▸ **Collected data**

───

-- ==== Sys2Proof/Machine/Dray.lean ====
section
/-! DEFINITION. The Dray: its commands at issue, their channels, transfers, remote writes, collectives and appends (R45, R54, R55,
R60, R67, R101, R102, R296 to R305). -/

namespace Sys2Proof.Machine

/-! Commands at issue (R297, R298). -/

/-- Lanes 0 to 7 of a parameter vector. -/
def drayWords (v : Lanes) : List Nat := (upto 8).map (fun l => ((laneOf v l).getD 0).toNat)

def paramAt (o : Op) (l : Nat) : Nat := ((laneOf o.a l).getD 0).toNat

/-- Bits of lane 4 for a destination tile, for its trough, and for LVL. -/
def maskTile : Nat := 2 ^ 20 - 1
def maskTrough : Nat := 63 * 2 ^ 20
def maskLvl : Nat := 3 * 2 ^ 26
def maskAll : Nat := 2 ^ 32 - 1

/-- What a command uses of its parameter vector: a mask per lane from lane 0, whether lane 3 is a length, whether a destination tile
is named, whether lane 5 is a subgroup of the issuing tile, and the bytes of LPEN checked at issue. -/
structure DrayForm where
  masks : List Nat
  len : Bool
  dest : Bool
  group : Bool
  reach : Nat → Nat → Nat

/-- R298 step 2: no unused bit is set; DPKG is unused where RMT is 0; a length is a multiple of 4 from 4 to 4 MiB. -/
def fieldsOk (f : DrayForm) (ws : List Nat) : Bool :=
  (upto 8).all (fun l => ws.getD l 0 &&& f.masks.getD l 0 == ws.getD l 0) &&
    (!f.dest || bit (ws.getD 4 0) 19 || bits (ws.getD 4 0) 9 10 == 0) &&
    (!f.len || ws.getD 3 0 % 4 == 0 && decide (4 ≤ ws.getD 3 0) && decide (ws.getD 3 0 ≤ 2 ^ 22))

/-- R298 step 5: a launch tile number of the full-size image. -/
def dtileOk (s : State) (q n : Nat) : Bool := (sget s.sch.launches q).elim false (fun l => decide (n % 16 < l.wd) && decide (n / 16 < l.ht))

/-- Every Dray command as it issues (R298). `idx` is the index operand of DGATH and DSCAT, `rows` are the lanes read from it. -/
def drayBody (k : OpKind) (ch : Nat) (f : DrayForm) (a : Src) (idx : List Src) (rows : Task → List Nat → List Lane) (t : Target) (s : State)
    (τ : Task) :
    Body Task := do
  check (srcOk τ a) causeBadSource
  let n ← needPort s τ t
  let v := readSrc τ false a
  if !anyExec τ (v :: idx.map (readSrc τ true)) then .ok (τ.advance 1)
  else do
    check (decide (8 ≤ τ.w) && (upto 8).all (fun l => (laneOf v l).isSome)) causeBadSource
    let ws := drayWords v
    let lpen := ws.getD 0 0
    check (fieldsOk f ws) causeBadSource
    penGuard (penReach s s.occ.a τ.cx.asid (penOf lpen) (offOf lpen) (f.reach τ.w (ws.getD 3 0))) lpen
    check (givenTo τ (penOf lpen) (ch + 1)) causeOwnViol lpen
    check (!f.dest || bit (ws.getD 4 0) 19 || dtileOk s τ.cx.q (ws.getD 4 0 % 512)) causeBadSource
    check (!f.group || (ownGroup s τ (ws.getD 5 0 % 2 ^ 16)).isSome) causeBadSource
    let v := mkLanes (fun l => if l < τ.w then laneOf v l else none)
    .ok (((τ.consume (penOf lpen) (ch + 1)).enter (mkOp s τ k (some n) v noLanes (rows τ ws))).advance 1)

/-- VA of a parameter vector (R297). -/
def paramVa (ws : List Nat) : Nat := ws.getD 1 0 + ws.getD 2 0 % 2 ^ 24 * 2 ^ 32

/-- The one range of a DCOPY between global memory and LPEN; `data` is the offset in the pen. -/
def copyRange (_ : Task) (ws : List Nat) : List Lane := [mkLane 0 (paramVa ws : Nat) (ws.getD 3 0) (offOf (ws.getD 0 0)) 0]

def noRange (_ : Task) (_ : List Nat) : List Lane := []

def lenReach (_ len : Nat) : Nat := len

def globalForm : DrayForm :=
  { masks := [maskAll, maskAll, 2 ^ 24 - 1, maskAll], len := true, dest := false, group := false, reach := lenReach }

def execDcopyG2p (a : Src) (ch : Nat) (t : Target) (s : State) : Result :=
  runTask (drayBody (.dcopy 0 ch) ch globalForm a [] copyRange t) s
def execDcopyP2g (a : Src) (ch : Nat) (t : Target) (s : State) : Result :=
  runTask (drayBody (.dcopy 1 ch) ch globalForm a [] copyRange t) s
def execDcopyP2p (a : Src) (ch : Nat) (t : Target) (s : State) : Result :=
  runTask (drayBody (.dcopy 2 ch) ch
    { masks := [maskAll, maskAll, 0, maskAll, maskTile], len := true, dest := true, group := false, reach := lenReach } a [] noRange t) s
def execDcopyP2t (a : Src) (ch : Nat) (t : Target) (s : State) : Result :=
  runTask (drayBody (.dcopy 3 ch) ch
    { masks := [maskAll, 0, 0, maskAll, maskTile + maskTrough], len := true, dest := true, group := false, reach := lenReach } a [] noRange t) s
def execDcopyApp (a : Src) (ch : Nat) (t : Target) (s : State) : Result :=
  runTask (drayBody (.dcopy 4 ch) ch
    { masks := [maskAll, 2 ^ 20 - 1, 2 ^ 12 - 1, 2 ^ 26 - 1, 0, maskAll, maskAll], len := false, dest := false, group := false,
      reach := fun _ _ => 4 } a [] noRange t) s

/-- R301: the rows of DGATH and DSCAT, one per executed lane of the index operand. -/
def rowRanges (b : Src) (τ : Task) (ws : List Nat) : List Lane :=
  (execLanes τ (readSrc τ true b)).map (fun x =>
    mkLane x.1 ((paramVa ws : Nat) + x.2.toInt * (ws.getD 5 0 : Nat)) (ws.getD 3 0) (offOf (ws.getD 0 0) + x.1 * ws.getD 3 0) 0)

def rowForm : DrayForm :=
  { masks := [maskAll, maskAll, 2 ^ 24 - 1, maskAll, 0, maskAll], len := true, dest := false, group := false, reach := fun w len => w * len }

/-- The second source of DGATH and DSCAT is checked with the first (R212). -/
def rowBody (k : OpKind) (ch : Nat) (a b : Src) (t : Target) (s : State) (τ : Task) : Body Task := do
  check (srcOk τ a && srcOk τ b) causeBadSource
  drayBody k ch rowForm a [b] (rowRanges b) t s τ

def execDgath (a b : Src) (ch : Nat) (t : Target) (s : State) : Result := runTask (rowBody (.dgath ch) ch a b t) s
def execDscat (a b : Src) (ch : Nat) (t : Target) (s : State) : Result := runTask (rowBody (.dscat ch) ch a b t) s
def execDhop (a : Src) (ch : Nat) (t : Target) (s : State) : Result :=
  runTask (drayBody (.dhop ch) ch
    { masks := [maskAll, 0, 0, maskAll, maskTile + maskTrough + maskLvl], len := true, dest := true, group := false, reach := lenReach }
    a [] noRange t) s
def execDbcst (a : Src) (ch : Nat) (tm : Bool) (t : Target) (s : State) : Result :=
  runTask (drayBody (.dbcst ch tm) ch
    { masks := [maskAll, if tm then 0 else maskAll, 0, maskAll, if tm then maskTrough else 0, 2 ^ 24 - 1], len := true, dest := false,
      group := true, reach := lenReach } a [] noRange t) s
def execDred (a : Src) (ch : Nat) (o : DredOp) (i32 : Bool) (t : Target) (s : State) : Result :=
  runTask (drayBody (.dred ch o i32) ch
    { masks := [maskAll, 0, 0, maskAll, 0, 2 ^ 24 - 1], len := true, dest := false, group := true, reach := lenReach } a [] noRange t) s

/-! Channels (R45, R299). -/

/-- The channel of a command. -/
def chanOf : OpKind → Option Nat
  | .dcopy _ ch => some ch
  | .dgath ch => some ch
  | .dscat ch => some ch
  | .dhop ch => some ch
  | .dbcst ch _ => some ch
  | .dred ch _ _ => some ch
  | _ => none

def channel (s : State) (tile ch : Nat) : List Op := s.ops.filter (fun o => o.tile == tile && chanOf o.kind == some ch && o.tid == 0)

/-- The commands that a channel holds, of 16. -/
def channelLoad (s : State) (tile ch : Nat) : Nat := ((channel s tile ch).filter (fun o => o.phase != .faulted)).length

/-- The GIVE of a command's pen that is not yet performed: the block's own before it, or a replay's (`n` not 0, R341). -/
def giveOf (s : State) (o : Op) (pen : Nat) : Option Op :=
  s.ops.find? (fun p => sameBlock p o && (decide (p.id < o.id) || p.n != 0) && (match p.kind with | .give n _ => n == pen | _ => false))

def lpen (o : Op) : Nat := penOf (paramAt o 0)

/-- The command a channel takes next: the first queued one whose GIVE has not failed, once that GIVE is performed. -/
def channelHead (s : State) (tile ch : Nat) : Option Op :=
  if (channel s tile ch).any (fun o => o.phase == .active || o.phase == .done || o.phase == .failed) then none
  else
    match (channel s tile ch).find? (fun o => o.phase == .queued && !((giveOf s o (lpen o)).elim false stopped)) with
    | some o => if (giveOf s o (lpen o)).isNone then some o else none
    | none => none

/-! Transfers between global memory and a pen (R300, R301). -/

/-- ENGINE detail of a translation's cause (R299). -/
def engineDetail (c : Nat) : Nat := if c = causePage then 0x0A else if c = causeLink then 0x19 else if c = causeMemUe then 0x11 else 0x0B

/-- The parts of a range in pages of 64 KiB. -/
def pageParts (x : Lane) : List Lane :=
  let p0 := x.va / (2 ^ 16 : Nat)
  (upto (x.len / 2 ^ 16 + 2)).filterMap (fun (k : Nat) =>
    let lo := if k = 0 then x.va else (p0 + (k : Int)) * (2 ^ 16 : Nat)
    let hi := min (x.va + (x.len : Int)) ((p0 + (k : Int) + 1) * (2 ^ 16 : Nat))
    if lo < hi then some { x with va := lo, len := (hi - lo).toNat, data := x.data + (lo - x.va).toNat } else none)

/-- The package's own id, where it has one (R447: without IDV it takes no MRL traffic). -/
def ownPackage (s : State) (n : Nat) : Bool := s.dev.idv && n == s.dev.pkgid.toNat

/-- R13: a remote address that names this package's own id is local: outside its DRAM rows it fails with LINK, where its row is absent with
ACCESS (R12). Another package cannot be reached (log entry 1). -/
def ownRemote (s : State) (p : Phys) : Except Nat Phys :=
  let a := p.pa % 2 ^ 41
  if !isRemote p.pa then .ok p
  else if !ownPackage s (bits p.pa 41 10) || (dramRow a).isNone then .error 0x19
  else if dramPresent s a then .ok { p with pa := a }
  else .error 0x0B

/-- R54: LPEN is its channel's. -/
def ownsLpen (s : State) (o : Op) : Bool :=
  (penAt s o.tile (lpen o)).elim false (fun p => p.own && some (p.eng - 1) == chanOf o.kind && p.eng != 0)

/-- One part moved at its PA: the state and the PA used, or ENGINE's detail and the failing address. -/
def moveAt (s : State) (o : Op) (x : Lane) (p : Phys) : State × Except (Nat × Nat) Phys :=
  let a := penByte s o.tile (lpen o) x.data
  if !ownsLpen s o then (s, .error (0x0D, paramAt o 0))
  else if isWrite o.kind then
    let s := fixSram s a x.len
    match sramRead s a x.len with
    | none => (s, .error (0x11, lpen o * 2 ^ 22 + x.data))
    | some v => (homeWrite s p.enc p.pa x.len v, .ok p)
  else
    match readHome s p.enc p.pa x.len with
    | (s, none) => (s, .error (0x11, p.pa))
    | (s, some v) => (sramWrite s a x.len v, .ok p)

/-- One part with its translation or its fault (R30). -/
def movePart (s : State) (o : Op) (x : Lane) : State × Except (Nat × Nat) Phys :=
  match x.phys with
  | none => (s, .error (engineDetail (x.flt / 256), vaNat x.va))
  | some p =>
    match ownRemote s p with
    | .error d => (s, .error (d, vaNat x.va))
    | .ok p => moveAt s o x p

/-- Parts in order until one fails. -/
def moveParts (id : Nat) : List Lane → State → State
  | [], s =>
    match opById s id with
    | some o => setOp s { o with phase := .done }
    | none => s
  | x :: r, s =>
    match opById s id with
    | none => s
    | some o =>
      match movePart s o x with
      | (s, .error (d, a)) => failOp s o causeEngine d a
      | (s, .ok p) => moveParts id r (setLane s id { x with phys := some p, fin := true })

/-- The parts of a command's ranges; an address outside the 56-bit space has its fault at once (R10). -/
def partsOf (ranges : List Lane) : List Lane :=
  (ranges.foldr (fun x acc => pageParts x ++ acc) []).map (fun x =>
    if (vaCheck x.va x.len 1).isSome then { x with flt := causeAccess * 256 + 1 } else x)

/-- A command that moves ranges starts: its lanes become the parts, which the tile's port translates (R26). -/
def startMove (s : State) (o : Op) : State := setOp s { o with phase := .active, lanes := partsOf o.lanes }

/-- Each part has its translation or its fault. -/
def movesReady (o : Op) : Bool := o.phase == .active && drayMoves o.kind && o.lanes.all (fun x => x.phys.isSome || x.flt != 0)

/-! Destinations on other tiles (R300, R302, R303). -/

/-- R302: the lowest ring that holds two tiles. -/
def ringLevel (a b : Nat) : Nat := if quadOf a != quadOf b then 2 else if a / 16 == b / 16 then 0 else 1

───

Return exactly the lines above from the line that has "τ ws))).advance 1)" through the line that has "the pen. -/", inclusive, and nothing else.

    .ok (((τ.consume (penOf lpen) (ch + 1)).enter (mkOp s τ k (some n) v noLanes (rows τ ws))).advance 1)

/-- VA of a parameter vector (R297). -/
def paramVa (ws : List Nat) : Nat := ws.getD 1 0 + ws.getD 2 0 % 2 ^ 24 * 2 ^ 32

/-- The one range of a DCOPY between global memory and LPEN; `data` is the offset in the pen. -/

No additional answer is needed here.